▸ **TASK DATA**
/-! ### Well-formed commands (each check refuses an ill-formed term) -/

/-- A message of an opcode. -/
def ofOp (n : Nat) : Command := ⟨{ hdr with opcode := n }, []⟩
/-- Half 1 of the commands that carry a message, with their opcodes. -/
def messages1 : List ((Command → Instr) × Nat) :=
  [(.queueBind, 0x0010), (.queueUnbind, 0x0011), (.queueAttach, 0x0012), (.queueStatus, 0x0013), (.queueFlush, 0x0014),
   (.nop, 0x0040), (.xancaRead, 0x0001), (.callsheetRead, 0x0002), (.kernelLoad, 0x2001), (.kernelRun, 0x2002),
   (.kernelUnload, 0x2003), (.opeRepair, 0x2010), (.turnoutOpen, 0x1030), (.turnoutClose, 0x1031), (.contRun, 0x2020),
   (.contRunFrames, 0x2020), (.streamOpenPool, 0x3001), (.streamOpen, 0x3001), (.streamRun, 0x3002), (.streamCancel, 0x3003),
   (.streamClose, 0x3004), (.clapSet, 0x3010), (.reelConfig, 0x3020), (.reelBegin, 0x3020), (.reelUpdate, 0x3020),
   (.reelShard, 0x3020), (.reelClear, 0x3020), (.mapCreate, 0x1001), (.mapEdit, 0x1002), (.mapDestroy, 0x1003),
   (.memCopy, 0x1010), (.memFill, 0x1011), (.farMigrateOut, 0x1020), (.farMigrateBack, 0x1020), (.farMigrateRelease, 0x1020),
   (.farOffline, 0x1021), (.farOnline, 0x1022), (.seqCreatePool, 0x7001), (.seqCreateSequence, 0x7001), (.seqDestroy, 0x7001),
   (.kvPageMap, 0x7002), (.kvPageShare, 0x7003), (.kvPageFree, 0x7004), (.attnRun, 0x7005)]
/-- Half 2 of the commands that carry a message, with their opcodes. -/
def messages2 : List ((Command → Instr) × Nat) :=
  [(.flumeChainStart, 0x8001), (.flumeTimerSet, 0x8001), (.flumeChainStop, 0x8002), (.flumeStatus, 0x8003), (.fabricIdSet, 0x4001),
   (.portMapSet, 0x4002), (.recutDrain, 0x4003), (.recutAbandon, 0x4003), (.collectiveRun, 0x4004), (.gatherRun, 0x4005),
   (.linkStatus, 0x4010), (.jobCreate, 0x6001), (.jobDestroy, 0x6002), (.modeSet, 0x6003), (.allotmentSet, 0x6004),
   (.taskMigrate, 0x6005), (.freezeSet, 0x5001), (.freezeTake, 0x5002), (.partnerSet, 0x5003), (.feedTagSet, 0x5004),
   (.slateRead, 0x5005), (.negativeLoad, 0x5006), (.spreadApply, 0x5007), (.retakeRun, 0x5008), (.screenTestRun, 0xF001),
   (.errorLogRead, 0xF002), (.errorInject, 0xF003), (.powerStateSet, 0x9001), (.powerLimitSet, 0x9002), (.telemetryRead, 0x9003),
   (.firmwareLoadBegin, 0xA001), (.firmwareLoadData, 0xA001), (.firmwareLoadCommit, 0xA001), (.firmwareLoadAbort, 0xA001), (.configWriteSet, 0xA002),
   (.configWriteClear, 0xA002), (.configWriteHostKey, 0xA002), (.configWriteMinSvn, 0xA002), (.attestReport, 0xA003), (.attestChain, 0xA003),
   (.attestRoll, 0xA003), (.intakeDecode, 0xB001), (.intakeStatus, 0xB002)]
theorem test_wf_messages : ((messages1 ++ messages2).all fun x => (x.1 (ofOp x.2)).wf && !(x.1 (ofOp 0xFFFF)).wf) = true := by decide +kernel
/-- The commands of a physical core. -/
def coreRows : List (Nat → Instr) :=
  [.coreWake, .coreGate, .opeAcc, .opeZero, .opeLoad, .opeDrain, .opeConv, .vecFma,
   .vecAdd, .vecMul, .vecMin, .vecMax, .vecCmp, .vecSel, .vecCvt, .vecExp2,
   .vecLog2, .vecRcp, .vecRsqrt, .vecLoad, .vecStore, .vecLaneSum, .vecRng, .lnFwd,
   .rmsFwd, .smaxFwd, .smaxPart, .smaxFin, .lnBwd, .rmsBwd, .smaxBwd, .frameRelease,
   .getLines, .putLines, .emptyLines, .pushFrame, .popFrame, .holdFrame, .releaseFrame, .setupGenerator,
   .loopBundle, .waitTag, .waitTagRelease, .emptySlotStallRelease, .clapBundle, .endTask, .taskWatchdog, .attnTileSend]
theorem test_wf_cores : (coreRows.all fun f => (f 155).wf && !(f 156).wf) = true := by decide +kernel
/-- The headers with one field too wide each. -/
def badHeaders : List CmdHdr :=
  [{ hdr with session := 0 }, { hdr with session := 17 }, { hdr with format := 256 }, { hdr with flags := 256 }, { hdr with opcode := 65536 },
   { hdr with queue := 65536 }, { hdr with seq := 2 ^ 32 }, { hdr with jobTag := 2 ^ 32 }, { hdr with startTc := 2 ^ 64 }, { hdr with cookie := 2 ^ 64 }]
theorem test_wf_header : (badHeaders.all fun h => !h.wf) = true ∧ hdr.wf = true := by decide +kernel
theorem test_wf_params : Command.wf ⟨hdr, List.replicate 65536 0⟩ = false := by
  rw [Command.wf, List.length_replicate]; decide
/-- The datagrams with one field too wide each. -/
def badDatagrams : List Datagram :=
  [{ dgram 1 1 with src := 2 ^ 128 }, { dgram 1 1 with version := 256 }, { dgram 1 1 with kind := 256 }, { dgram 1 1 with session := 65536 },
   { dgram 1 1 with tseq := 2 ^ 32 }, { dgram 1 1 with ack := 2 ^ 32 }, { dgram 1 1 with window := 65536 }]
theorem test_wf_datagram : ([fun d => .data d [], .ack, fun d => .nack d 0, fun d => .openSession d ⟨[]⟩, .close, .keepalive].all
      fun (f : Datagram → Instr) => (f (dgram 1 1)).wf && badDatagrams.all fun d => !(f d).wf) = true ∧
    (Instr.data (dgram 1 1) [⟨{ hdr with session := 0 }, []⟩]).wf = false ∧ (Instr.nack (dgram 3 1) (2 ^ 64)).wf = false := by decide +kernel
/-- A good stamp, packet, frame and link control frame, and each with one field out of its width. -/
def packet0 : Packet := ⟨1, 0, 5, 7, 0, 0, 7, 0, 0, 0, 0, 1, 0, default, []⟩
def badPackets : List Packet :=
  [{ packet0 with type := 256 }, { packet0 with flags := 256 }, { packet0 with dst := 65536 }, { packet0 with src := 65536 },
   { packet0 with level := 256 }, { packet0 with pass := 256 }, { packet0 with jobTag := 2 ^ 32 }, { packet0 with epoch := 2 ^ 32 },
   { packet0 with opId := 65536 }, { packet0 with tag := 2 ^ 32 }, { packet0 with offset := 2 ^ 64 }, { packet0 with pseq := 2 ^ 32 },
   { packet0 with crc := 2 ^ 32 }, { packet0 with tc := ⟨2 ^ 64, 0, 0, 0, 0⟩ }, { packet0 with tc := ⟨0, 2, 0, 0, 0⟩ },
   { packet0 with tc := ⟨0, 0, 2 ^ 15, 0, 0⟩ }, { packet0 with tc := ⟨0, 0, 0, 65536, 0⟩ }, { packet0 with tc := ⟨0, 0, 0, 0, 2 ^ 32⟩ },
   { packet0 with payload := [0] }, { packet0 with payload := List.replicate 4224 0 }]
def badFrames : List Frame := [⟨16, 0, true, packet0⟩, ⟨0, 4096, true, packet0⟩] ++ badPackets.map (⟨0, 0, true, ·⟩)
theorem test_wf_frames : ([.collPacket, .gatherPiece, .clapPacket, fun f => .bulkPacket f (.slate 0), fun f => .partnerHandshake f 0].all
      fun (f : Frame → Instr) => (f ⟨0, 0, true, packet0⟩).wf && badFrames.all fun x => !(f x).wf) = true ∧
    (Instr.partnerHandshake ⟨0, 0, true, packet0⟩ 65536).wf = false := by decide +kernel
def link0 : LinkControl := ⟨0, none, 0, 7, 3, 0, 0, 0, 0, 0⟩
def badLinks : List LinkControl :=
  [{ link0 with ack := 4096 }, { link0 with nack := some 4096 }, { link0 with peer := 65536 }, { link0 with peerPort := 256 },
   { link0 with root := 65536 }, { link0 with hops := 256 }]
def facts0 : BootFacts := ⟨true, true, true, [], [], []⟩
theorem test_wf_links : (Instr.lcf 15 link0).wf = true ∧ (Instr.lcf 16 link0).wf = false ∧ (badLinks.all fun l => !(Instr.lcf 0 l).wf) = true ∧
    ([{ facts0 with failedCores := [156] }, { facts0 with failedUnits := [704] }, { facts0 with emptySlots := [12] }].all fun f =>
      !(Instr.pwrGood f).wf && !(Instr.hostPortEnergyWake f).wf) = true ∧ (Instr.pwrGood facts0).wf = true := by decide +kernel
/-- One operand out of its range each: the transport, registers, cores, scrubbers and streams. -/
def badOperands1 : List Instr :=
  [.timedRetransmission 0 1, .timedRetransmission 17 1, .timedRetransmission 1 0, .timedRetransmission 1 (2 ^ 32), .retransmitExhausted 0 1,
   .retransmitExhausted 17 1, .retransmitExhausted 1 0, .retransmitExhausted 1 (2 ^ 32), .sessionSilenceTimeout 0,
   .sessionSilenceTimeout 17, .windowReopen 0 0, .windowReopen 17 0, .windowReopen 1 513, .commandDispatch 0, .commandDispatch 4113,
   .commandDispatch 4096, .queueDrained 0, .queueDrained 4096, .callsheetDeadline 64, .registerWrite 704 0 0, .registerWrite 0 65536 0,
   .registerWrite 0 0 (2 ^ 64), .badRegisterAccess (2 ^ 48) 8 true, .badRegisterAccess 0 65 true, .lcfTransmit 16,
   .ptpMessage ⟨.announce, 256, true, 0, 0, 0⟩, .ptpMessage ⟨.announce, 0, true, 0, 10 ^ 9, 0⟩, .taskPlace 144, .repairHoldEnd 156 true,
   .turnoutLate 156 0, .turnoutLate 0 16, .remoteRead 144 0 1, .remoteRead 0 24576 1, .remoteRead 0 0 24577, .turnoutDrainLimit 156 0,
   .turnoutDrainLimit 0 16, .spadScrub 156 0 0 true, .spadScrub 0 24576 0 true, .spadScrub 0 0 65536 true, .contScrub 156 0 0 true,
   .contScrub 0 512 0 true, .contScrub 0 0 65536 true, .resvScrub 393216 0 true, .resvScrub 0 65536 true, .memoryScrub 641 0 0 0 true,
   .memoryScrub 658 0 0 0 true, .memoryScrub 642 (2 ^ 48) 0 0 true, .memoryScrub 642 0 65536 0 true, .memoryScrub 642 0 0 (2 ^ 32) true,
   .streamFetch 256 0 0, .streamFetch 0 (2 ^ 32) 0, .streamFetch 0 0 8, .streamTaskPlace 256 0, .streamTaskPlace 0 (2 ^ 32),
   .streamStore 256 0 0, .streamStore 0 (2 ^ 32) 0, .streamStore 0 0 8, .warmFetch 256 0 0, .warmFetch 0 (2 ^ 32) 0, .warmFetch 0 0 8]
theorem test_wf_operands1 : (badOperands1.all fun i => !i.wf) = true := by decide +kernel
/-- The same for the others. -/
def badOperands2 : List Instr :=
  [.creditWatchdog 256 0 0, .creditWatchdog 0 144 0, .creditWatchdog 0 0 8, .clapLimit 64 0, .clapLimit 0 64, .updateGateOpen 64,
   .slateMirror 64, .updateGateTimeout 64, .chunkFlip 12, .farOnlineComplete 12 0 0 0 0 0, .farOnlineComplete 0 256 0 0 0 0,
   .farOnlineComplete 0 0 (2 ^ 32) 0 0 0, .farOnlineComplete 0 0 0 65536 0 0, .farOnlineComplete 0 0 0 0 65536 0,
   .farOnlineComplete 0 0 0 0 0 65536, .slotPowerFall 12, .deferredEditApply 1024, .timerTick 16, .lightDetected 16,
   .trainingComplete 16 0 0 4, .trainingComplete 0 65536 0 4, .trainingComplete 0 0 256 4, .trainingComplete 0 0 0 5, .trainingTimeout 16,
   .lossOfLight 16, .connectorRemoval 4, .recutDrained 64, .portDark 16, .portRelock 16 0 0 4, .portRelock 0 65536 0 4, .portRelock 0 0 256 4,
   .portRelock 0 0 0 5, .recutLimit 64, .collectiveLimit 64 false 0, .collectiveLimit 0 false 65536, .jobTeardown 64, .rotationTurnEnd 16,
   .migrationDrained 64, .freezeStop 64, .freezeResume 64, .partnerLimit 64, .screenTestComplete 704 0 0 true [] true,
   .screenTestComplete 0 (2 ^ 32) 0 true [] true, .screenTestComplete 0 0 65536 true [] true, .sweep 144, .heartbeat 4,
   .controlHeartbeatTimeout 4, .powerEstimate 65536 0, .powerEstimate 1 2, .railSample [] [0, 0, 0, 0, 0, 0],
   .railSample [0, 0, 0, 0, 0, 65536] [0, 0, 0, 0, 0, 0], .railSample [0, 0, 0, 0, 0, 0] [], .railSample [0, 0, 0, 0, 0, 0] [0, 0, 0, 0, 0, 2 ^ 24],
   .tempSample 256 0 [0, 0, 0, 0] [0, 0, 0, 0], .tempSample 0 256 [0, 0, 0, 0] [0, 0, 0, 0], .tempSample 0 0 [] [0, 0, 0, 0],
   .tempSample 0 0 [256, 0, 0, 0] [0, 0, 0, 0], .tempSample 0 0 [0, 0, 0, 0] [], .tempSample 0 0 [0, 0, 0, 0] [256, 0, 0, 0],
   .neighbourDiscovery (2 ^ 128) 0, .neighbourDiscovery 0 (2 ^ 128), .icmpv6Echo (2 ^ 128) 0 [], .icmpv6Echo 0 (2 ^ 128) [],
   .cmReq ⟨2 ^ 128, 0, []⟩, .cmReq ⟨0, 2 ^ 24, []⟩, .cmDreq (2 ^ 24), .rdmaSend (2 ^ 24) true [], .rdmaWrite (2 ^ 24) true 0 0 [],
   .rdmaWrite 0 true (2 ^ 64) 0 [], .rdmaWrite 0 true 0 (2 ^ 32) [], .rdmaRead (2 ^ 24) true 0 0 0, .rdmaRead 0 true (2 ^ 64) 0 0,
   .rdmaRead 0 true 0 (2 ^ 32) 0, .rdmaRead 0 true 0 0 (2 ^ 32), .intakeDecodeComplete 4 default, .functionReady 64,
   .functionStopsBeingUsable 64, .trainingRetry 16, .partnerHandshakeLimit 64, .negativeLoadDone 64, .mapDestroyDone 64,
   .readDrainComplete true 256 0, .readDrainComplete true 0 (2 ^ 32), .pfcFrame 8 0, .pfcFrame 0 65536, .dynamicAddressAssignment 128]
theorem test_wf_operands2 : (badOperands2.all fun i => !i.wf) = true := by decide +kernel
/-- The commands of a Flume channel. -/
def channelRows : List (Nat → Nat → Instr) :=
  [.descriptorRead, .ownPoll, .copyDescriptor, .fillDescriptor, .skewDescriptor, .transposeDescriptor, .eventDescriptor, .linkDescriptor,
   .stopChain, .eventWaitRelease, .descriptorWriteBack]
theorem test_wf_channels : (channelRows.all fun f => (f 15 15).wf && !(f 16 0).wf && !(f 0 16).wf) = true := by decide +kernel
theorem test_table_words (n w : Nat) : decodeTableWord n w = none := rfl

▸ **PROBLEM**
Your answer should reproduce each line of the listing that holds the word "opcodes".

▸ **RESULT**
/-- Half 1 of the commands that carry a message, with their opcodes. -/
/-- Half 2 of the commands that carry a message, with their opcodes. -/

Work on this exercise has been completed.